Even at this very moment, as I look
back at what I’ve written, I’m tired. I don’t want to read this, I don’t want
to continue this note, this essay or whatever the hell it is…My brain is simply
at its worst. My discipline is nil. All this at a time when most people are
imagining their New Year’s Resolutions, their plans for a better start, a new
life, a new endeavor. Sarcastic? Hardly. This is realism. This is my creative
life now, and while I assume it has settled in, just like Milo when he reaches
the Doldrums, I crave a Tic-Tock Dog to invigorate me once again.
Who or what will be my Tic-Tock?
Certainly not my husband, and most certainly not my children. I’m not
invigorated by my family members on a creative level anymore; the last time I
was, I wrote a crappy blog that I felt no love for. Essays that mean little
more than wasted digital space. I will not brag about my children teaching me
peace or love or honesty or any other bullshit that parents brag about in other
social networking sites. I’d feel more comfortable writing openly about the
really awful stuff—the depression that comes with raising two children, the
depression that settles in from the decision to stay at home full-time, rather
than explore a desirous career, the depression that comes from knowing that I
will never be the person that I thought I might like to be.

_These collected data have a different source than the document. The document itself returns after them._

def State.vault (s : State) (v : Nat) : Vault := (mget s.vaults v).getD Vault.reset
def State.modVault (s : State) (v : Nat) (f : Vault → Vault) : State := { s with vaults := mput s.vaults v (f (s.vault v)) }
def State.slice (s : State) (v : Nat) : Slice := (mget s.slices v).getD Slice.reset
def State.modSlice (s : State) (v : Nat) (f : Slice → Slice) : State := { s with slices := mput s.slices v (f (s.slice v)) }
def State.column (s : State) (c : Nat) : Column := (mget s.columns c).getD Column.reset
def State.modColumn (s : State) (c : Nat) (f : Column → Column) : State := { s with columns := mput s.columns c (f (s.column c)) }
def State.region (s : State) (n : Nat) : PowerRegion := (mget s.regions n).getD PowerRegion.reset
def State.modRegion (s : State) (n : Nat) (f : PowerRegion → PowerRegion) : State := { s with regions := mput s.regions n (f (s.region n)) }
def State.field (s : State) (f : Nat) : Field := (mget s.time.fields f).getD Field.reset
def State.modField (s : State) (f : Nat) (g : Field → Field) : State :=
  { s with time := { s.time with fields := mput s.time.fields f (g (s.field f)) } }
def State.modPage (s : State) (f : PageUnit → PageUnit) : State := { s with page := f s.page }
def State.modLaunch (s : State) (f : LaunchUnit → LaunchUnit) : State := { s with launch := f s.launch }
def State.modLink (s : State) (f : LinkUnit → LinkUnit) : State := { s with link := f s.link }
def State.modTime (s : State) (f : TimeUnit → TimeUnit) : State := { s with time := f s.time }
def State.modBoot (s : State) (f : BootUnit → BootUnit) : State := { s with boot := f s.boot }
def State.lqueue (s : State) (q : Nat) : LaunchQueue := (mget s.launch.queues q).getD LaunchQueue.reset
def State.modLqueue (s : State) (q : Nat) (f : LaunchQueue → LaunchQueue) : State :=
  s.modLaunch fun u => { u with queues := mput u.queues q (f (s.lqueue q)) }
def State.modRun (s : State) (l : Nat) (f : Launch → Launch) : State :=
  match mget s.launch.launches l with
  | some x => s.modLaunch fun u => { u with launches := mput u.launches l (f x) }
  | none => s

/-- A free choice among candidates; the only candidate is taken without one (log 9). -/
def State.pick {α : Type} (s : State) (l : List α) : Option (α × State) :=
  match l with
  | [] => none
  | [x] => some (x, s)
  | x :: r =>
    some (((x :: r)[Config.freeNat s.free % (r.length + 1)]?).getD x, { s with free := s.free + 1 })

/-- A fresh number for an access, message, entry or operation. -/
def State.fresh (s : State) : Nat × State := (s.nextNum, { s with nextNum := s.nextNum + 1 })

/-- Cluster of a core (R18). -/
def clusterOf (core : Nat) : Nat := core / 32
/-- Field of a cluster (R17). -/
def fieldOfCluster (c : Nat) : Nat := (c / 16 / 2) * 8 + c % 16 / 2
/-- Power region of a field (R16). -/
def regionOfField (f : Nat) : Nat := (f / 8 / 2) * 4 + f % 8 / 2
/-- Power region of a core. -/
def regionOfCore (c : Nat) : Nat := regionOfField (fieldOfCluster (clusterOf c))

/-- The core a thread's key names. -/
def coreOf (k : Nat) : Nat := k / 2048

/-- Cycles of a field's clock at a tick, in twentieths: 5 ticks a cycle at 1.6 GHz, 20/3 at the 1.2 GHz of the free
oscillator, none while it is stopped (R3, R427, R428). -/
def Field.units (f : Field) (now : Nat) : Nat :=
  f.phase + (if f.running then (now - f.phaseAt) * (if f.noSrc then 3 else 4) else 0)

/-- A field's clock changes: the cycles so far are kept (R410, R427, R428). -/
def Field.reclock (f : Field) (now : Nat) (g : Field → Field) : Field :=
  { g f with phase := f.units now, phaseAt := now }

/-- Does the clock of a cluster's field run (R427). -/
def State.clusterRuns (s : State) (cluster : Nat) : Bool := (s.field (fieldOfCluster cluster)).running
/-- Do the clocks run of the banks that hold n bytes of wafer scratchpad from an offset: a stopped one performs nothing
(R25, R427). -/
def waferRuns (s : State) (off n : Nat) : Bool :=
  s.clusterRuns (off / 2 ^ 24) && (n == 0 || s.clusterRuns ((off + n - 1) / 2 ^ 24))

/-- Cycles since boot of a core (R410). -/
def State.cycles (s : State) (core : Nat) : Nat := (s.field (fieldOfCluster (clusterOf core))).units s.now / 20

/-- Queues a message to the control node (R441). -/
def notify (s : State) (source unit data : Nat) : State :=
  s.modLink fun l =>
    if 1024 ≤ l.msgs.length then { l with nlost := true }
    else { l with msgs := l.msgs ++ [natBytes 2 source ++ natBytes 2 s.page.moduleId ++ natBytes 4 unit ++ natBytes 8 data ++ natBytes 16 0] }

/-- Module time in ns (R3, R420, R423, R426). -/
def State.timeNs (s : State) : Nat := (s.now + s.time.shift) / Config.nano

/-! Registers. -/

/-- g[r]: g0 reads zero (R39). -/
def Thread.rdG (t : Thread) (r : Reg) : Word := if r = 0 then 0 else t.g[r.toNat]'r.isLt
/-- g[r] := v: g0 discards (R39). -/
def Thread.wrG (t : Thread) (r : Reg) (v : Word) : Thread :=
  if r = 0 then t else { t with g := t.g.set r.toNat v r.isLt }
/-- The pair r, r + 1, low word first (R6). -/
def Thread.rdPair (t : Thread) (r : Reg) : DWord := (t.rdG (r + 1)) ++ (t.rdG r)
/-- Writes the pair r, r + 1 (R6, R38). -/
def Thread.wrPair (t : Thread) (r : Reg) (v : DWord) : Thread :=
  (t.wrG r (v.extractLsb' 0 32)).wrG (r + 1) (v.extractLsb' 32 32)
/-- n registers from r. -/
def Thread.rdSpan (t : Thread) (r : Reg) : Nat → List Word
  | 0 => []
  | n + 1 => t.rdG r :: t.rdSpan (r + 1) n
/-- Writes registers from r. -/
def Thread.wrSpan (t : Thread) (r : Reg) : List Word → Thread
  | [] => t
  | v :: vs => (t.wrG r v).wrSpan (r + 1) vs
/-- p[r]: p7 reads true (R39). -/
def Thread.rdP (t : Thread) (r : PReg) : Bool := if r = 7 then true else t.p[r.toNat]'r.isLt
/-- p[r] := v: p7 discards (R39). -/
def Thread.wrP (t : Thread) (r : PReg) (v : Bool) : Thread :=
  if r = 7 then t else { t with p := t.p.set r.toNat v r.isLt }
def Thread.rdM (t : Thread) (r : PReg) : Byte := t.m[r.toNat]'r.isLt
def Thread.wrM (t : Thread) (r : PReg) (v : Byte) : Thread := { t with m := t.m.set r.toNat v r.isLt }
def Thread.rdH (t : Thread) (r : HReg) : Word := t.h[r.toNat]'r.isLt
def Thread.wrH (t : Thread) (r : HReg) (v : Word) : Thread := { t with h := t.h.set r.toNat v r.isLt }
/-- Completion flag n; there is none from 12 on. -/
def Thread.rdF (t : Thread) (n : Nat) : Nat := t.f.toList.getD n 0
def Thread.wrF (t : Thread) (n v : Nat) : Thread := { t with f := t.f.setIfInBounds n v }

/-- Writes one result of a counted operation. -/
def Thread.wrResult (t : Thread) (w : RegWrite) : Thread :=
  match w with
  | .g r v => t.wrG r v
  | .p r v => t.wrP r v

/-! Traps. -/

/-- Code of a cause (R400). -/
def Cause.code : Cause → Nat
  | .illegalOp => 1
  | .priv => 2
  | .align => 3
  | .pageAbsent => 4
  | .perm => 5
  | .eccUncorr => 6
  | .handleBad => 7
  | .bufState => 8
  | .barOverflow => 9
  | .mrsvNone => 10
  | .divHint => 11
  | .watchdog => 12
  | .remoteTimeout => 13
  | .swtrap => 14

/-- May policy 00 absorb it (R400). -/
def Cause.ignorable : Cause → Bool
  | .divHint | .swtrap => true
  | .illegalOp | .priv | .align | .pageAbsent | .perm | .eccUncorr | .handleBad | .bufState
  | .barOverflow | .mrsvNone | .watchdog | .remoteTimeout => false

/-- May policy 01 absorb it (R400): ECC_UNCORR only with INFO 0. -/
def TrapInfo.retryable (ti : TrapInfo) : Bool :=
  match ti.cause with
  | .pageAbsent | .bufState | .watchdog | .remoteTimeout => true
  | .eccUncorr => ti.info == 0
  | .illegalOp | .priv | .align | .perm | .handleBad | .barOverflow | .mrsvNone | .divHint
  | .swtrap => false

/-- Code of a space (R23). -/
def spaceNat : Space → Nat
  | .slice => 0
  | .scratch => 1
  | .window => 2
  | .wafer => 3
  | .global => 4

/-- TRAPCAUSE of a trap (R403). -/
def trapCauseWord (ti : TrapInfo) (nest : Bool) : DWord :=
  BitVec.ofNat 64 (ti.cause.code + (match ti.space with
      | some x => spaceNat x
      | none => 7) * 2 ^ 5
    + ti.write.toNat * 2 ^ 8 + ti.defer.toNat * 2 ^ 9 + nest.toNat * 2 ^ 10
    + (match ti.addr with
      | some a => 2 ^ 11 + a % 2 ^ 52 * 2 ^ 12
      | none => 0))

/-- TRAPTID of a trap (R403). -/
def trapTidWord (ti : TrapInfo) (lin slot : Nat) : Word :=
  BitVec.ofNat 32 (slot % 2 ^ 11 + lin % 2 ^ 10 * 2 ^ 16 + ti.info % 2 ^ 6 * 2 ^ 26)

/-- Bytes of an instruction (R32). -/
def instrLen (i : Instr) : Nat :=
  match i with
  | .nop16 | .mov16 _ _ _ | .add16 _ _ _ | .sub16 _ _ _ | .mul16 _ _ _ | .and16 _ _ _ | .or16 _ _ _
  | .xor16 _ _ _ | .shl16 _ _ _ | .shr16 _ _ _ | .sar16 _ _ _ | .min16 _ _ _ | .max16 _ _ _
  | .fadd16 _ _ _ | .fmul16 _ _ _ | .fmax16 _ _ _ | .fmin16 _ _ _ => 2
  | _ => 4

/-- The control-transfer instructions (R43). -/
def isTransfer (i : Instr) : Bool :=
  match i with
  | .bra _ _ | .braU _ _ | .call _ _ _ | .jmpr _ _ | .callr _ _ _ | .ret _ _ | .trap _ _
  | .tretRetry _ | .tretSkip _ | .tretJmp _ _ | .exit _ | .halt _ => true
  | _ => false

/-- The operations counted on setA (R45). -/
def countsA (i : Instr) : Bool :=
  match i with
  | .ldP _ _ _ _ _ | .ldS _ _ _ _ _ | .ldC _ _ _ _ _ | .ldW _ _ _ _ _ | .ldG _ _ _ _ _ _ _
  | .ldb _ _ _ _ _ | .atom _ _ _ _ _ _ | .div _ _ _ _ | .rem _ _ _ _ | .divn _ _ _ _
  | .remn _ _ _ _ | .fdiv _ _ _ _ | .fsqrt _ _ _ | .frcp _ _ _ | .frsq _ _ _ | .fexp2 _ _ _
  | .flog2 _ _ _ | .fsin _ _ _ | .fcos _ _ _ | .ftanh _ _ _ | .pgqry _ _ _ | .tsq _ _ _ _ _
  | .bufq _ _ _ | .mstat _ _ _ | .snapc _ _ _ | .crrd _ _ _ | .rdv _ _ _ _ => true
  | _ => false

/-- The matrix operations counted on setB (R40, R47). -/
def countsB (i : Instr) : Bool :=
  match i with
  | .mmaHBf16 _ _ _ _ _ | .mmaHF16 _ _ _ _ _ | .mmaQE4m3 _ _ _ _ _ _ | .mmaQE5m2 _ _ _ _ _ _
  | .mmaNRb4 _ _ _ _ _ | .mmaNI8 _ _ _ _ _ _ | .mld _ _ _ _ | .mst _ _ _ _ _ => true
  | _ => false

/-- The scaled multiplies, which name g56 to g63 (R323). -/
def namesScales (i : Instr) : Bool :=
  match i with
  | .mmaQE4m3 _ _ _ _ _ _ | .mmaQE5m2 _ _ _ _ _ _ | .mmaNRb4 _ _ _ _ _ | .mmaNI8 _ _ _ _ _ _ => true
  | _ => false

/-- Does the thread stand last in its clause: only NOP16 padding follows (R42, R43). -/
def lastInClause (t : Thread) (len : Nat) : Bool :=
  match t.clause with
  | some c => (c.body.drop ((t.pc - c.header).toNat - 4 + len)).all (· == 0)
  | none => true

/-- A shift immediate above 31, which only a prefix can give, is refused (R51, R288). -/
def shiftImmOk (t : Thread) (i : Instr) : Bool :=
  match i with
  | .shli _ _ _ _ | .shri _ _ _ _ | .sari _ _ _ _ => t.immx.getD 0 == 0
  | _ => true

This life, at this time, is filled
with little flecks of light that only manage to escape the majority of dark
matter constantly swirling around…I used to keep waiting for the good stuff to
happen: return of my libido, children sleeping through the night, a husband
that doesn’t fall asleep putting the kids to bed, a room of my own to work in,
a chance to pursue my shh-oh-so-secret desire to act, but alas, I’m still
waiting and I’m tired of waiting. In the immortal words of B.B. King, “the
thrill is gone.”
Post-script: Yes, therapy IS good. CBT is awesome, but if you can't see a piece of writing for what it is--a captured moment from my brain, spewed forth from my fingers onto the little black keys of the laptop--and you fear for my existence or some other silliness you've cooked up in your mind about me, then you simply need to stop worrying and start reading other people's cheerier bloggy bits of fluff, rather than dwelling on mine.